Interesting to see if Nikola Motors also partners with Hyon AS (at Hyon.No) or Nel Hydrogen for Electrolysers and H2 Stations that would complete all the components necessary for the Nikola One truck system. Nikola Energy already has experience as a Solar Panel installer, so maybe they can pull this off. Two interesting articles: Bjørn Simonsen, VP Market Development & Public Relations Nel Hydrogen comments (https://www.pv-magazine.com/2017/08/30/future-pv-the-feasibility-of-solar-powered-hydrogen-production/) talks about need for PV generated H2 costs needs to be below below $0.05/kWh and Apple just signed a deal this week to power to its Sparks, Nevada data center at 3.099¢/kWh (https://9to5mac.com/2017/11/09/apple-solar-data-center-pricing/).
And it only uses 250 Amps! Actually 3 x 250 Amps. Reference: https://library.e.abb.com/public/c09e6e5078914efe874925c24b56f772/ABB_EVI_ProductLeaflet_HVC-OpportunityCharging_nd_web.pdf. ABB sis working with EVgo on 350kW Charging Stations (https://electrek.co/2017/02/27/high-power-fast-charging-station-150-350-kw-evgo-abb-tesla/).

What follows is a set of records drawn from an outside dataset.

-- ==== Sys2Proof/Laws/State.lean ====
section
/-! SUPPORT. What each update of the state leaves alone and what it sets: one frame lemma per update, each clause of it a
rewriting rule, and one lemma for the field that it sets. -/

namespace Sys2Proof.Machine

/-! ### The queue and the hardware -/

@[simp] theorem State.run_eq (s : State) (f : Block → Block) : s.run f = .next { s with blk := f s.blk } := rfl
@[simp] theorem State.reset_pending : State.reset.pending = [] := rfl
@[simp] theorem State.reset_blk : State.reset.blk = {} := rfl

/-! ### Updates of one table -/

@[simp] theorem Block.setBerth_berths (b : Block) (k : Nat) (v : Berth) : (b.setBerth k v).berths = tput b.berths k v := rfl
@[simp] theorem Block.setBerth_berth (b : Block) (k : Nat) (v : Berth) : (b.setBerth k v).berth k = v := tget_tput_same _ _ _ _
theorem Block.setBerth_berth_ne (b : Block) (k j : Nat) (v : Berth) (h : j ≠ k) : (b.setBerth k v).berth j = b.berth j :=
  tget_tput_ne _ _ _ _ _ h
@[simp] theorem Block.updBerth_eq (b : Block) (k : Nat) (g : Berth → Berth) : b.updBerth k g = b.setBerth k (g (b.berth k)) := rfl
@[simp] theorem Block.setBerth_frame (b : Block) (k : Nat) (v : Berth) :
    (b.setBerth k v).mem = b.mem ∧ (b.setBerth k v).memPoison = b.memPoison ∧
    (b.setBerth k v).domains = b.domains ∧ (b.setBerth k v).channels = b.channels ∧
    (b.setBerth k v).lines = b.lines ∧ (b.setBerth k v).psets = b.psets ∧ (b.setBerth k v).tiles = b.tiles ∧
    (b.setBerth k v).charts = b.charts ∧ (b.setBerth k v).withdrawals = b.withdrawals ∧
    (b.setBerth k v).nextWithdrawal = b.nextWithdrawal ∧ (b.setBerth k v).contexts = b.contexts ∧
    (b.setBerth k v).queues = b.queues ∧ (b.setBerth k v).requests = b.requests ∧
    (b.setBerth k v).lanterns = b.lanterns ∧ (b.setBerth k v).hws = b.hws ∧ (b.setBerth k v).beams = b.beams ∧
    (b.setBerth k v).sets = b.sets ∧ (b.setBerth k v).xfers = b.xfers ∧ (b.setBerth k v).nextId = b.nextId ∧
    (b.setBerth k v).groups = b.groups ∧ (b.setBerth k v).sinkers = b.sinkers ∧
    (b.setBerth k v).checks = b.checks ∧ (b.setBerth k v).harts = b.harts ∧
    (b.setBerth k v).clusters = b.clusters ∧ (b.setBerth k v).imsic = b.imsic ∧
    (b.setBerth k v).aplicM = b.aplicM ∧ (b.setBerth k v).aplicS = b.aplicS ∧ (b.setBerth k v).ports = b.ports ∧
    (b.setBerth k v).carts = b.carts ∧ (b.setBerth k v).links = b.links ∧ (b.setBerth k v).sensors = b.sensors ∧
    (b.setBerth k v).tray = b.tray ∧ (b.setBerth k v).start = b.start ∧ (b.setBerth k v).events = b.events ∧
    (b.setBerth k v).errors = b.errors ∧ (b.setBerth k v).cmds = b.cmds ∧ (b.setBerth k v).sessions = b.sessions ∧
    (b.setBerth k v).mailboxes = b.mailboxes ∧ (b.setBerth k v).store = b.store ∧
    (b.setBerth k v).power = b.power ∧ (b.setBerth k v).silent = b.silent ∧
    (b.setBerth k v).firmware = b.firmware ∧ (b.setBerth k v).security = b.security ∧
    (b.setBerth k v).guests = b.guests ∧ (b.setBerth k v).picks = b.picks ∧
    (∀ j, (b.setBerth k v).domain j = b.domain j) ∧ (∀ j, (b.setBerth k v).channel j = b.channel j) ∧
    (∀ j, (b.setBerth k v).line j = b.line j) ∧ (∀ j, (b.setBerth k v).pset j = b.pset j) ∧
    (∀ j, (b.setBerth k v).tile j = b.tile j) ∧ (∀ j, (b.setBerth k v).chart j = b.chart j) ∧
    (∀ j, (b.setBerth k v).ctx j = b.ctx j) ∧ (∀ j, (b.setBerth k v).queue j = b.queue j) ∧
    (∀ j, (b.setBerth k v).request j = b.request j) ∧ (∀ j, (b.setBerth k v).lantern j = b.lantern j) ∧
    (∀ j, (b.setBerth k v).hw j = b.hw j) ∧ (∀ j, (b.setBerth k v).beam j = b.beam j) ∧
    (∀ j, (b.setBerth k v).accSet j = b.accSet j) ∧ (∀ j, (b.setBerth k v).group j = b.group j) ∧
    (∀ j, (b.setBerth k v).sinker j = b.sinker j) ∧ (∀ j, (b.setBerth k v).hart j = b.hart j) ∧
    (∀ j, (b.setBerth k v).cluster j = b.cluster j) ∧ (∀ j, (b.setBerth k v).port j = b.port j) ∧
    (∀ j, (b.setBerth k v).cart j = b.cart j) ∧ (∀ j, (b.setBerth k v).link j = b.link j) ∧
    (∀ j, (b.setBerth k v).sensor j = b.sensor j) ∧ (∀ j, (b.setBerth k v).mailbox j = b.mailbox j) ∧
    (∀ j, (b.setBerth k v).fw j = b.fw j) ∧ (∀ j, (b.setBerth k v).guest j = b.guest j) := by
  and_intros <;> first | rfl | (intro _; rfl)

Looks like Fast Charging will remove the complaint about EV Charging times.
@HarveyD, You maybe correct 400 Amps Max may be too low! Elon Musk thinks the next generation will be greater than 350kW (Note: EVgo already has a 350kW Charging Station at Baker, California. Of course, the BEV battery must be able to handle that load definitely at least 800 Volts). However, some are planning for DC fast-charging power up to 460 kW, 920 volts, and 500 amps (check: https://blog.caranddriver.com/1800-miles-per-hour-ultrafast-charging-tech-moving-far-faster-than-anticipated/).

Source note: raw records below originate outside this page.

-- ==== Sys2Proof/Tests/WitnessH.lean ====
section
/-! SUPPORT. Witnesses: for each statement with hypotheses, concrete states and operands that meet them, clause by clause. -/

-- One declaration after the other: the proofs of this file all at once would take a thread and its stack each.
set_option Elab.async false

namespace Sys2Proof.Tests

open Sys2Proof Sys2Proof.Machine

/-- Memory cells of frame 0 of the stack of domain 0, from bytes at offsets. -/
def cells (xs : List (Nat × Nat)) : List Host.Cell := xs.map (fun e => ((memKey 0 0 0 e.1, BitVec.ofNat 8 e.2) : Host.Cell))

/-- A record of 1,024 bits. -/
def encRec (fs : List (Nat × Nat)) : BitVec 1024 := BitVec.ofNat 1024 (fs.map (fun e => e.2 * 2 ^ e.1)).sum

/-- An Ethernet queue: rings of 16 at 0x1000 and 0x2000, CQ 4,095, domain 7. -/
def ethR : BitVec 1024 := encRec [(128, 0x1000), (180, 4), (192, 0x2000), (244, 4), (256, 4095), (272, 4095), (288, 7)]

/-- A QP in RTS: PMTU code 3, ACK_TIMEOUT code 8, the same rings. -/
def qpR (rnr : Nat) : BitVec 1024 := ethR + encRec [(0, 3), (4, 3), (8, 2), (11, rnr), (14, 8)]

/-- A memory region of 4 KiB over VA 0x100 at PA 0x4000 with every permission, key 0, domain 7. -/
def mrE : BitVec 256 := BitVec.ofNat 256 (0x1F + 7 * 2 ^ 16 + 0x100 * 2 ^ 64 + 4096 * 2 ^ 128 + 0x4000 * 2 ^ 192)

/-- Port 1 runs with Ethernet queue 255 and QP 16,383; the descriptor at the head has an OP and a length. -/
def ported (op len rnr : Nat) : Block := { lit with
  berths := [(0, { st := .steady })]
  mem := cells [(0x1000, op), (0x1009, 1), (0x1014, len), (0x200D, 1)]
  ports := [(1, { enable := true, linkUp := 1, mrs := [(0, mrE)], eths := [(255, { copy := some ethR, sqProd := 1, rqProd := 1 }), (0, { copy := some ethR, sqProd := 1, rqProd := 1 })], qps := [(16383, { copy := some (qpR rnr), st := 3, sqProd := 1, rqProd := 1 })] })] }

/-- The head descriptor of a queue. -/
def headOf (b : Block) (p : Nat) (eth : Bool) (i : Nat) : Head :=
  { q := b.pq p eth i, r := (b.pq p eth i).copy.getD 0, d := match b.dmaRead false (fld ((b.pq p eth i).copy.getD 0) 128 52 + 64 * ((b.pq p eth i).sqCons % 2 ^ fld ((b.pq p eth i).copy.getD 0) 180 4)) 64 with | .ok (_, bs, _) => BitVec.ofNat 512 (leNat bs) | .error _ => 0 }

/-- Whether a queue's head is taken by a row. -/
def headOk (b : Block) (p : Nat) (eth : Bool) (i op : Nat) (known : List Nat) (any : Bool) : Bool :=
  let q := b.pq p eth i; let r := q.copy.getD 0; let at_ := fld r 128 52 + 64 * (q.sqCons % 2 ^ fld r 180 4)
  b.portOn p && q.copy.isSome && !decide (ahead32 q.sqProd q.sqCons = 0 ∨ (!eth && q.st != 3)) && !b.dmaWaits false at_ 64 &&
  (match b.dmaRead false at_ 64 with | .ok (_, bs, false) => decide (fld (BitVec.ofNat 512 (leNat bs) : Line) 0 8 = op ∨ (any ∧ !known.contains (fld (BitVec.ofNat 512 (leNat bs) : Line) 0 8))) | _ => false)

/-- A head that passes the check is the one a row goes on with. -/
theorem headDo_of_ok {b : Block} {p : Nat} {eth : Bool} {i op : Nat} {known : List Nat} {any : Bool} (ok : headOk b p eth i op known any = true) :
    ∀ go, b.headDo p eth i op known any go = go b (headOf b p eth i) := by
  intro go
  simp only [headOk, Bool.and_eq_true, Bool.not_eq_true', decide_eq_false_iff_not] at ok
  obtain ⟨⟨⟨⟨hp, hc⟩, ha⟩, hw⟩, hr⟩ := ok
  obtain ⟨r, hr0⟩ := Option.isSome_iff_exists.1 hc
  have hl : b.loadPq p eth i = b := by unfold Block.loadPq; rw [if_pos hc]
  unfold Block.headDo headOf
  simp only [hp, hl, hr0, Option.getD_some] at *
  rw [if_neg (by simp), if_neg (by simpa using ha)]
  rw [if_neg (by simp [hw])]
  split at hr
  · rename_i c bs he
    rw [he]
    have hr1 := of_decide_eq_true hr
    simp only [Bool.not_eq_true']
    rw [if_pos hr1]
  · cases hr

/-- Meets hypotheses of `Obligations.PortControl`. -/
theorem witness_PortControl : ([(let b := ported 1 0 7; b.tray.rails && (b.port 1).enable && !(b.port 1).resetting && b.portOn 1 && (b.port 1).qps.any (fun e => e.2.busy) && b.gate .operator .operator 0x50 == none),
  (let b := { lit with ports := [(1, { rings := (List.range 64).map (fun i => (i, {})) })] }; !(b.port 1).enable && (List.range 64).all (fun i => thas (b.port 1).rings i) && (b.port 1).qps == [] && (b.port 1).eths == [] && !(b.port 1).resetting),
  (({ lit with ports := [(1, { resetting := true })] } : Block).port 1).resetting,
  (let b := { lit with ports := [(1, { qps := [(0, {})], eths := [(0, {})], rings := [(0, {})] })] }; (b.port 1).qps.all (fun e => !e.2.busy) && (b.port 1).eths.all (fun e => !e.2.busy) && (b.port 1).rings.all (fun e => !b.ringBusy e.2))]).all id = true := by decide +kernel

/-- A post ring of port 1 with one entry to take. -/
def posting (q k pad : Nat) : Block := { ported 1 0 7 with
  mem := cells (([(0x5000, 1), (0x6000, q % 256), (0x6001, q / 256), (0x6002, k + pad * 8), (0x6004, 9)] : List (Nat × Nat)).filter (fun e => e.2 != 0))
  ports := [(1, { (ported 1 0 7).port 1 with rings := [(63, { copy := some (encLine [(0, 0x5000), (64, 0x6000), (120, 4), (127, 1)]) })] })] }

/-- Whether the entry is due and read. -/
def dueOk (q k pad : Nat) : Bool :=
  let b := posting q k pad; let x := Machine.tget {} (b.port 1).rings 63
  match x.copy with
  | some e => b.portOn 1 && bit e 127 && (match b.peek (fld e 0 52) 4 with | some tail => ahead32 tail x.pos != 0 | none => false) && !b.dmaWaits false (fld e 64 52 + 8 * (x.pos % 2 ^ fld e 120 4)) 8 &&
      (match b.dmaWord 1 (fld e 64 52 + 8 * (x.pos % 2 ^ fld e 120 4)) 8 with | (_, some v) => (let w : W64 := BitVec.ofNat 64 v; fld w 0 16 == q && fld w 16 3 == k && fld w 19 13 == pad && fld w 32 32 == 9) | _ => false)
  | none => false

/-- Meets hypotheses of `Obligations.PortRequests` (its part PortPosting). -/
theorem witness_PortPosting : ([(16383, 0, 0), (16383, 1, 0), (255, 2, 0), (255, 3, 0), (4095, 4, 0), (0, 5, 0), (0, 0, 1)].all (fun (e : Nat × Nat × Nat) => dueOk e.1 e.2.1 e.2.2)) = true := by decide +kernel

/-- A block whose port 1 is changed. -/
def port1 (b : Block) (f : Port → Port) : Block := { b with ports := [(1, f (b.port 1))] }
/-- A block whose descriptors stand in some cells. -/
def descs (op len : Nat) (xs : List (Nat × Nat)) : Block := { ported op len 7 with mem := cells xs }
/-- Every priority of MAC 0 of port 1 is paused. -/
def pausedPort (b : Block) : Block := port1 b (fun x => { x with paused := [(0, 0xFF)] })

/-- Meets hypotheses of `Obligations.PortRequests` (its part PortSending). -/
theorem witness_PortSending : ((let h := fun (b : Block) => headOf b 1 true 255; let good := fun (b : Block) => headOk b 1 true 255 1 [1] true; let ok := descs 1 16 [(0x1000, 1), (0x1009, 1), (0x1014, 16)]
  [good ok && (ethDescErr (h ok).d).isNone && (ethErr (ok.port 1).macs (h ok).r).isNone && (ok.port 1).up (fld (h ok).r 657 3) && !(ok.port 1).pausedAt (fld (h ok).r 657 3) (fld (h ok).r 19 3) && !bit (h ok).d 11,
   (match ok.bufRead 1 (fld (h ok).d 128 32) (fld (h ok).r 288 16) (fld (h ok).d 64 64) (fld (h ok).d 160 32) 0 with | (_, .ok bs) => bs.length == 16 | _ => false),
   (let b := pausedPort ok; good b && (b.port 1).up 0 && (b.port 1).pausedAt (fld (h b).r 657 3) (fld (h b).r 19 3)),
   (let b := descs 1 0 [(0x1000, 1), (0x1006, 1)]; good b && ethDescErr (h b).d == some .rsvNonzero), (let b := port1 ok (fun x => { x with linkUp := 0 }); good b && !(b.port 1).up 0),
   [2, 3, 4, 5, 6, 7, 8].all (fun op => let b := descs op 8 [(0x1000, op), (0x1009, 1), (0x1014, 8)]; let g := headOf b 1 false 16383
     headOk b 1 false 16383 op [2, 3, 4, 5, 6, 7, 8] (op == 2) && headOk (pausedPort b) 1 false 16383 op [2, 3, 4, 5, 6, 7, 8] (op == 2) && ((pausedPort b).port 1).pausedAt (fld g.r 657 3) (fld g.r 19 3) && ((qpErr (b.port 1).macs g.r).or (roceDescErr g.d)).isNone &&
     !(b.port 1).pausedAt (fld g.r 657 3) (fld g.r 19 3) && !bit g.d 9 && (b.sendReq 1 16383 g.r g.d g.q.psn matches (_, .ok _))),
   [2, 3, 4, 5, 6, 7, 8].all (fun op => let b := descs op 8 [(0x1000, op), (0x1014, 8)]; let g := headOf b 1 false 16383
     headOk b 1 false 16383 op [2, 3, 4, 5, 6, 7, 8] (op == 2) && ((qpErr (b.port 1).macs g.r).or (roceDescErr g.d)).isNone && (b.sendReq 1 16383 g.r g.d g.q.psn matches (_, .err _))),
   (let b := descs 9 0 [(0x1000, 9)]; headOk b 1 false 16383 2 [2, 3, 4, 5, 6, 7, 8] true && roceDescErr (headOf b 1 false 16383).d == some .badDesc)])).all id = true := by decide +kernel

/-- A received frame with nothing to check, and one that pauses the classes 0 and 3 and releases class 1. -/
def frame1 : EthFrame := { bytes := [1, 2, 3], fecBad := false }
def pauseFrame : EthFrame := { bytes := List.replicate 12 0 ++ [0x88, 0x08, 0x01, 0x01, 0, 11, 0, 9, 0, 0, 0, 0, 0, 9] ++ List.replicate 8 0, fecBad := false }

/-- A received request of QP 16,383. -/
def req1 (op psn : Nat) : RoceReq := { qpn := 16383, psn := psn, op := op, rkey := 0, va := 0x100, len := 8, data := [1, 2], imm := none, operand1 := 1, operand2 := 2, ce := false }

/-- Meets hypotheses of `Obligations.PortReceiving`. -/
theorem witness_PortReceiving : ((let b := descs 1 0 [(0x2001, 1), (0x200C, 16)]; let f := (stripTag frame1.bytes).2; let c := b.loadPq 1 true 0
  [b.portOn 1, (b.port 1).up 0, !(b.port 1).up 1, !lit.portOn 1, ({ frame1 with fecBad := true } : EthFrame).fecBad, (match pfcOf (stripTag pauseFrame.bytes).2 with | some (n, h) => n == 11 && h == 9 | none => false), (pfcOf f).isNone,
   (let hash := toeplitz (b.cfgBytes (0x50000020 + 1 * 0x1000)) (rssTuple f); (if toQp1 f then 0 else ((b.cfgBytes (0x50000021 + 1 * 0x1000)).getD (hash % 128) 0).toNat) == 0),
   (c.pq 1 true 0).copy == some ethR, (ethErr (c.port 1).macs ethR).isNone, decide (f.length ≤ 9216),
   (match c.recvHead (c.pq 1 true 0) ethR with | .ok d => decide (f.length ≤ fld d 96 32) && (c.bufWrite 1 (fld d 64 32) (fld ethR 288 16) (fld d 0 64) f 1 matches (_, .ok [])) | _ => false),
   (let b := descs 1 0 [(0x2001, 1), (0x200C, 2)]; let c := b.loadPq 1 true 0; match c.recvHead (c.pq 1 true 0) ethR with | .ok d => decide (fld d 96 32 < f.length) | _ => false),
   (let b := port1 (descs 1 0 []) (fun x => { x with eths := [(0, { copy := some ethR })] }); let c := b.loadPq 1 true 0; (c.pq 1 true 0).copy == some ethR && (c.recvHead (c.pq 1 true 0) ethR matches .none)),
   (let b := ported 1 0 7; let c := b.loadPq 1 false 16383; (c.pq 1 false 16383).copy == some (qpR 7) && (c.pq 1 false 16383).st == 3 && (qpErr (c.port 1).macs (qpR 7)).isNone && (c.port 1).up (fld (qpR 7) 657 3)),
   [2, 3, 4, 5, 6, 7, 8].all (fun op => let e := ((ported 1 0 7).pq 1 false 16383).epsn; (req1 op 0).psn % 2 ^ 24 == e && decide ((req1 op (2 ^ 24 - 1)).psn % 2 ^ 24 ≠ e ∧ psnDiff e (req1 op (2 ^ 24 - 1)).psn < 2 ^ 23 ∧ (req1 op 1).psn % 2 ^ 24 ≠ e ∧ 2 ^ 23 ≤ psnDiff e (req1 op 1).psn))])).all id = true := by decide +kernel

/-- QP 16,383 with a request sent. -/
def sent1 (rnr retries rr : Nat) : Block := { ported 1 0 7 with ports := [(1, { (ported 1 0 7).port 1 with qps := [(16383, { copy := some (qpR rnr), st := 3, retries := retries, rnrRetries := rr, sent := [{ psn := 4, psns := 1, desc := encLine [(0, 2)] }] })] })] }

/-- Meets hypotheses of `Obligations.PortReceiving` (its part PortResponses). -/
theorem witness_PortResponses : ([[(7, 0, 0), (2, 2, 2), (0, 1, 0)].all (fun (e : Nat × Nat × Nat) => let b := sent1 e.1 e.2.1 e.2.2; let c := b.loadPq 1 false 16383
    b.portOn 1 && (c.pq 1 false 16383).copy == some (qpR e.1) && (c.pq 1 false 16383).st == 3 && (c.port 1).up (fld (qpR e.1) 657 3) && (b.pq 1 false 16383).sent != [] && fld (qpR e.1) 11 3 == e.1 && fld (qpR e.1) 8 3 == 2 &&
    ((c.pq 1 false 16383).sent.head?.map (fun z => z.psn)) == some 4 && decide (Block.ackTo 1 16383 (qpR e.1) 3 1 c = c)), fld (qpR 0) 11 3 == 0, ((ported 1 0 7).pq 1 false 16383).sent == []]).all id = true := by decide +kernel

/-- A completion queue of 16 entries with some produced. -/
def cqd (n : Nat) : Block := { ported 1 0 7 with ports := [(1, { (ported 1 0 7).port 1 with cqs := [(4095, { copy := some (encLine [(0, 0x7000), (56, 4), (60, 1)]), prod := n, armed := true })] })] }

/-- Meets hypotheses of `Obligations.PortReceiving` (its part CompletionEntries). -/
theorem witness_CompletionEntries : ([0, 15, 16].all (fun n => let b := cqd n; let q := Machine.tget {} ((b.loadCq 1 4095).port 1).cqs 4095; (match q.copy with | some e => cqValid e && decide (2 ^ fld e 56 4 = 16) | none => false) && ahead32 q.prod q.cons == n)) = true := by decide +kernel

/-- Cartridge 3 in a state beside its mate. -/
def carts (x y : CartSt) : Block := { lit with carts := [(3, { st := x }), (2, { st := y })] }

/-- Meets hypotheses of `Obligations.Cartridges`. -/
theorem witness_Cartridges : ([CartSt.empty, .checking, .shared, .sole, .standby, .fault].all (fun z => ((carts z .empty).cart 3).st == z && ((carts z .empty).cart (mate 3)).st == .empty) && lit.start.level != .dark && lit.gate .operator .operator 0x51 == none && ((carts .shared .shared).cart (mate 3)).st == .shared && ((carts .shared .shared).cart 2).outFaults == [] &&
  (({ carts .checking .empty with store := { (carts .checking .empty).store with inForce := [(0x51003040, [1])] } } : Block).cfg (0x51000040 + 3 * 0x1000) 0 == 1) && (let b := ported 1 0 7; (b.port 1).up 0 && !(b.port 1).up 7 && !(b.port 1).resetting) && (let b := { carts .sole .empty with ports := [(1, { mode := 0 })] }; b.macLit 1 0 && decide (0 < (b.port 1).macs) && !(b.port 1).up 0) && !lit.macLit 1 0) = true := by decide +kernel

end Sys2Proof.Tests
end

This is a good design for a Sodium Ion battery. My only question is why the Phosphorus anode? According to Yi Cui, "Phosphorus is an attractive negative electrode material for sodium ion batteries due to its high theoretical specific capacity ... it suffers poor conductivity .., slow reaction dynamics, and large volume expansion (440%) during the sodiation process, leading to rapid capacity decay" (reference: https://web.stanford.edu/group/cui_group/papers/JieS_Cui_ESM_2016.pdf). Why not use John Goodenough's Sodium Metal anode which appears to have solved that anode's dendrite problem using a solid electrolyte? (reference: "Alternative strategy for a safe rechargeable battery", http://pubs.rsc.org/-/content/articlehtml/2016/ee/c6ee02888h).
Based on what Toshiba has stated, i.e. "energy density by volume of battery is twice that of the current SCiB". Current products like the 23Ah unit has 202Wh/L energy density by volume. This 50Ah prototype has roughly 20% larger dimensions than the 23Ah cell. So expect up to 400Wh/L energy density. Gravimetric energy density probably 180-200Wh/kg again based on the 23Ah cell weight of 550g and 2.4 volts. This is close to Lithium NCA/NCM batteries, though with fast charging and longer life. Looks good for bus/truck applications which will require fast charging. Note: Proterra did use SCiB for some of their buses, new contract with LG Chem for a 160Wh/kg battery system for their long range bus.